Article 253-A of the Labor Code reads:

ART. 253-A. Terms of a Collective Bargaining Agreement. - Any Collective Bargaining


Agreement that the parties may enter into shall, insofar as the representation aspect is
concerned, be for a term of five (5) years. No petition questioning the majority status of the
incumbent bargaining agent shall be entertained and no certification election shall be
conducted by the Department of Labor and Employment outside of the sixty-day period
immediately before the date of expiry of such five-year term of the Collective Bargaining
Agreement. All other provisions of the Collective Bargaining Agreement shall be renegotiated
not later than three (3) years after its execution. Any agreement on such other provisions of
the Collective Bargaining Agreement entered into within six (6) months from the date of expiry
of the term of such other provisions as fixed in such Collective Bargaining Agreement, shall
retroact to the day immediately following such date. If any such agreement is entered into
beyond six months, the parties shall agree on the duration of the retroactivity thereof. In case
of a deadlock in the renegotiation of the collective bargaining agreement, the parties may
exercise their rights under this Code.

Under this provision, insofar as representation is concerned, a CBA has a term of five years,
while the other provisions, except for representation, may be negotiated not later than three
years after the execution.[17] Petitioners submit that a 10-year CBA suspension is inordinately
long, way beyond the maximum statutory life of a CBA, provided for in Article 253-A. By
agreeing to a 10-year suspension, PALEA, in effect, abdicated the workers' constitutional right
to bargain for another CBA at the mandated time.
The assailed PAL-PALEA agreement was the result of voluntary collective bargaining
negotiations undertaken in the light of the severe financial situation faced by the employer,
with the peculiar and unique intention of not merely promoting industrial peace at PAL, but
preventing the latter's closure. We find no conflict between said agreement and Article 253-A
of the Labor Code. Article 253-A has a two-fold purpose. One is to promote industrial stability
and predictability. Inasmuch as the agreement sought to promote industrial peace at PAL
during its rehabilitation, said agreement satisfies the first purpose of Article 253-A. The other is
to assign specific timetables wherein negotiations become a matter of right and requirement.
Nothing in Article 253-A, prohibits the parties from waiving or suspending the mandatory
timetables and agreeing on the remedies to enforce the same.

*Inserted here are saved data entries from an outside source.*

-- ==== Sys2Proof/Machine/Epoch.lean ====
section
/-! DEFINITION. The epoch (01, 04, 20): sample instant, SAMPLE launch, scheduled frames, computation, commit. -/
namespace Sys2Proof.Machine

/-! ### Status vector (R20, R37) -/

def mask128 (f : Nat → Bool) : BitVec 128 := BitVec.ofNat 128 (bitsOf f 128)
/-- Highest level in force anywhere. -/
def State.topLevel (s : State) : Nat := (List.range 49).foldl (fun a x => Nat.max a (s.maxLevel x)) s.secLevel
/-- PROT.LVLs. -/
def State.lvlWord (s : State) (x : Nat) : Word :=
  if x = 48 then word (s.lvl 48 9 + at_ 3 s.prot.stallLevel)
  else word (at_ 31 (b2n (s.waitOf x).waiting) + at_ 30 (b2n (s.str x).openByProt) + at_ 29 (b2n (s.latchedOut x)) +
    (List.range 9).foldl (fun a q => a + at_ (3 * q) (s.lvl x q)) 0)
/-- Word 0x200 of the Hall. -/
def State.zeroWord (s : State) : Nat :=
  b2n s.zeroChg + at_ 1 (b2n s.zeroDis) + at_ 2 (b2n s.anyWait) + at_ 3 (b2n (decide (s.topLevel = 5))) + at_ 4 (b2n s.prot.dataStall) +
    at_ 5 (b2n s.prot.insStale) + at_ 8 s.topLevel
/-- A sparse array of the values of f that differ from d. -/
def gather {α : Type} [DecidableEq α] (d : α) (l : List Nat) (f : Nat → α) : Store α :=
  l.filterMap (fun i => if f i = d then none else some (i, f i))
def State.avgOf (s : State) (q : Nat) : Int := (telWord q (s.telOf q).avg1).toInt
def State.peakOf (s : State) (q : Nat) : Int := (telWord q (s.telOf q).peak).toInt

/-- The status vector as it stands. -/
def State.vector (s : State) : StatusVec :=
  { mode := s.md, role := s.pair.role, term := s.pair.term, cause := s.mode.first,
    close := mask128 s.closeCmd, aux := mask128 (fun c => (s.coil c).aux),
    closed := BitVec.ofNat 48 (bitsOf s.closed 48), conv := s.bfc.st, nAct := s.nAct, fcause := s.bfc.cause, sec := s.join.sec,
    vOut := s.avgOf 0, vIn := s.avgOf 1, iOut := s.avgOf 2, power := s.avgOf 3, peakV := s.peakOf 0, peakI := s.peakOf 2,
    so := s.ban.so, bfcEn := s.ban.bfcEn, tone := range48.any (fun p => (s.toneOf p).acting),
    demand := BitVec.ofNat 8 (bitsOf s.pairDemand 8), latched := BitVec.ofNat 8 (bitsOf (fun p => (s.bpair p).latched) 8),
    levels := gather 0 (List.range 785) (fun i => if i = 778 then s.secLevel else if i % 16 < 10 then s.lvl (i / 16) (i % 16) else 0),
    zero := s.zeroWord, insKohm := s.prot.insKohm, lvlWords := gather 0#32 (List.range 49) s.lvlWord,
    joins := gather .opened range48 (fun x => (s.str x).st), vBus := s.vBusNow }

/-- Peaks begin anew at a sample instant. -/
def State.peaksReset (s : State) : State :=
  { s with bfc := { s.bfc with tel := s.bfc.tel.map (fun e => (e.1, { e.2 with peak := 0 })) } }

In the instant case, it was PALEA, as the exclusive bargaining agent of PAL's ground
employees, that voluntarily entered into the CBA with PAL. It was also PALEA that voluntarily
opted for the 10-year suspension of the CBA. Either case was the union's exercise of its right
to collective bargaining. The right to free collective bargaining, after all, includes the right to
suspend it.

The acts of public respondents in sanctioning the 10-year suspension of the PAL-PALEA CBA
did not contravene the "protection to labor" policy of the Constitution. The agreement afforded
full protection to labor; promoted the shared responsibility between workers and employers;
and the exercised voluntary modes in settling disputes, including conciliation to foster
industrial peace."

Petitioners further allege that the 10-year suspension of the CBA under the PAL-PALEA
agreement virtually installed PALEA as a company union for said period, amounting to unfair
labor practice, in violation of Article 253-A of the Labor Code mandating that an exclusive
bargaining agent serves for five years only.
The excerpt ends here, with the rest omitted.